Watch Aaron leaf through Heft, reordering the pages to change its story and read some words he shared about the book’s origins for its introduction.
“On my first day visiting Fordhall Organic Farm, while walking amongst the sheep grazing in its sun-drenched pastures, I encountered Julie Cooper, a former teacher and educator, and one of the farm’s many valued volunteers.

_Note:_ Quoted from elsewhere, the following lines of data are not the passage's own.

/-- A Loft both of whose parity data sets and every data set that they cover are complete on tape closes: its packets are
Laid, and the Yard engine is told of each Yard parity data set in it (R358). -/
def closeLoft (p l : Nat) (s : State) : State :=
  let x := partAt s p
  let has := fun i => (AMap.get? x.done (32 * l + i)).isSome
  match AMap.get? x.loftN l with
  | none => s
  | some n =>
    if has 30 && has 31 && (List.range n).all has then
      let parity := x.done.filter fun d => d.1 / 32 == l && d.2 == 4
      let s1 := updPart p (fun x => { x with closed := AMap.set x.closed l (), done := x.done.filter fun d => d.1 / 32 != l,
                                             loftN := AMap.erase x.loftN l }) s
      refreshLaid p (each (fun (d : Nat × Nat) s => post .yard Src.fmt 0x0003 (d.1 % 2 ^ 32 + p * 2 ^ 32) s) parity s1)
    else s

/-! ## MB_FMT (R197) -/

/-- EARLY_CLOSE_REQUEST (R197). -/
def execEarlyCloseRequest (src arg : Nat) (s : State) : Out :=
  go (boxTake .fmt src 0x0001 arg (updPart (bits arg 1 0) fun x => { x with closeAsked := x.loftOpen }) s)

/-- SHED_RETURN_READY (R318): the packets returned are at hand, and the formatter goes on with them. -/
def execShedReturnReady (src arg : Nat) (s : State) : Out :=
  let act := fun (s : State) =>
    let p := bits arg 33 32
    if loaded s = false ∨ (partAt s p).writeStopped ∨ 30 ≤ (partAt s p).nextDs % 32 then s
    else (fillUser p (bits arg 31 0 + 1) s).2
  go (boxTake .fmt src 0x0002 arg act s)

/-- An image of a data set whose user area is at hand, to be written again at the next free position with a copy field. -/
def imageAgain (p ds copy : Nat) (stream : Bytes) (stripe epoch : Nat) : Image :=
  let d := (dsitOf stream).getD {}
  { part := p, ds := ds, kind := d.kind, loftIdx := ds % 32, user := fit (stream.take userArea) userArea, used := d.used,
    padded := d.padded, firstUnit := d.firstUnit, firstRec := d.firstRec, descCount := d.descCount, descIdx := d.descIdx,
    truncOffs := d.truncOffs,
    copy := copy, loftCount := d.loftData, shortLoft := d.shortLoft, stripe := stripe, role := d.role, epoch := epoch }

/-- REALLOCATE_WEAK (R257): the data set is encoded from the stored data stream, as copy 2. -/
def execReallocateWeak (src arg : Nat) (s : State) : Out :=
  let act := fun (s : State) =>
    let ds := bits arg 31 0
    let p := bits arg 33 32
    match s.rch.weak.find? fun w => weakHere s w && w.part == p && w.ds == ds with
    | none => s
    | some w =>
      let d := (dsitOf w.stream).getD {}
      if (partAt s p).extra.any fun i => i.ds == ds && i.copy == 2 then s
      else updPart p (fun x => { x with extra := x.extra ++ [imageAgain p ds 2 w.stream d.stripe d.epoch] }) s
  go (boxTake .fmt src 0x0003 arg act s)

/-- The content fields of a unit, read from its user area from the first unit that begins in it, at `base` (R167, R250, R371). -/
def rebuiltImage (s : State) (p ds base : Nat) (user : Bytes) : Image :=
  let r := scanUnits (user.length + 1) (user.drop base) base (partAt s p).nextRec
  let tr := r.1.filter fun x => x.2.truncating
  let st := unitStripe s p ds
  { part := p, ds := ds, kind := 1, loftIdx := ds % 32, user := fit user userArea, used := min r.2 userArea,
    padded := decide (r.2 < userArea), firstUnit := if base < user.length then base else 0xFFFFFFFF,
    firstRec := (r.1.head?.map fun x => x.2.number).getD (partAt s p).nextRec,
    descCount := r.1.length, descIdx := descIndex (r.1.map fun x => x.1),
    truncOffs := tr.map fun x => x.1, truncRecs := tr.map fun x => x.2.number, stripe := st.1, epoch := st.2 }

/-- Where the first unit of a rebuilt data set begins: found by walking on from the data set before it, when that is at hand
(R250). -/
def rebuiltBase (s : State) (p ds : Nat) (user : Bytes) : Nat :=
  match prevSet s p ds with
  | some (_, st) =>
    let u := usedBytes st
    let from_ := ((dsitOf st).map Dsit.firstUnit).getD 0
    (firstUnitFrom (u.length - from_) (u.length + user.length + 1) (u.drop from_ ++ user) 0).getD 0xFFFFFFFF
  | none => 0

/-- REBUILT_DS_READY (R350, R371): an unstriped unit is written again as copy 1; a unit rebuilt for a replacement is
written in its place. -/
def execRebuiltDsReady (src arg : Nat) (s : State) : Out :=
  let act := fun (s : State) =>
    let ds := bits arg 58 27
    match s.yrd.retains.find? fun r => r.ds == ds && (s.yrd.unstriped.contains (r.part, ds)) with
    | some r =>
      let img := { rebuiltImage s r.part ds (rebuiltBase s r.part ds r.user) r.user with copy := 1 }
      { updPart r.part (fun x => { x with extra := x.extra ++ [img] }) s with
          yrd := { s.yrd with unstriped := s.yrd.unstriped.filter fun u => u != (r.part, ds) } }
    | none =>
      match s.yrd.rebuilt.find? fun b => b.1 % 2 ^ 32 == ds with
      | none => s
      | some (k, user) =>
        let p := k / 2 ^ 32
        { updPart p (fun x => { x with extra := x.extra ++ [rebuiltImage s p ds (rebuiltBase s p ds user) user] }) s with
            yrd := { s.yrd with rebuilt := AMap.erase s.yrd.rebuilt k } }
  go (boxTake .fmt src 0x0004 arg act s)

/-- YARD_PARITY_READY (R358): the accumulator of a sealed stripe becomes a data set of kind 4 in the parity partition. -/
def execYardParityReady (src arg : Nat) (s : State) : Out :=
  let act := fun (s : State) =>
    let stripe := bits arg 58 27
    match s.yrd.accums.find? fun a => a.stripe == stripe && a.isSealed && a.ds.isNone with
    | none => s
    | some a =>
      let p := s.yrd.parityPart
      let img : Image := {
        part := p, ds := 0, kind := 4, loftIdx := 0, user := fit a.bytes userArea, used := userArea, padded := false,
        firstUnit := 0xFFFFFFFF, firstRec := 0, descCount := 0, descIdx := [], truncOffs := [], stripe := stripe, role := a.role,
        epoch := s.yrd.epoch }
      updPart p (fun x => { x with extra := x.extra ++ [img] }) s
  go (boxTake .fmt src 0x0005 arg act s)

During the course of our conversation, she asked me if I was familiar with the ancient shepherding practice of hefting. She explained that ‘hefted’ sheep are free to roam over large areas of land, yet they develop an innate sense of belonging to a specific place or pasture, where they prefer to go to live and graze – a very distinct area where they feel calm, comfortable, comforted and safe, and return to again and again. Furthermore, she continued, this homing instinct and strong sense of belonging is often passed down from ewes to lambs without the shepherd’s intervention, with extended families of sheep returning to the same place over many generations. Before going our separate ways, I asked Julie if she herself felt ‘hefted’ to this particular place. After thinking for a moment she replied, ‘Yes, like many of the people who come here regularly, I suppose I do!’
Alongside being a working livestock farm, Fordhall has since grown into a nurturing farm for the surrounding community, where individuals, friends and families, local residents, groups of vulnerable teenagers, people with learning disabilities and health-related challenges, and the general public at large are invited to visit, volunteer and actively engage with the land and farm to heal, be nurtured, and commune with nature on their own terms, for their own reasons, and in their own way. Each person is encouraged to develop a relationship with place that is intimate, immersive and ‘hefted’ to the land itself.”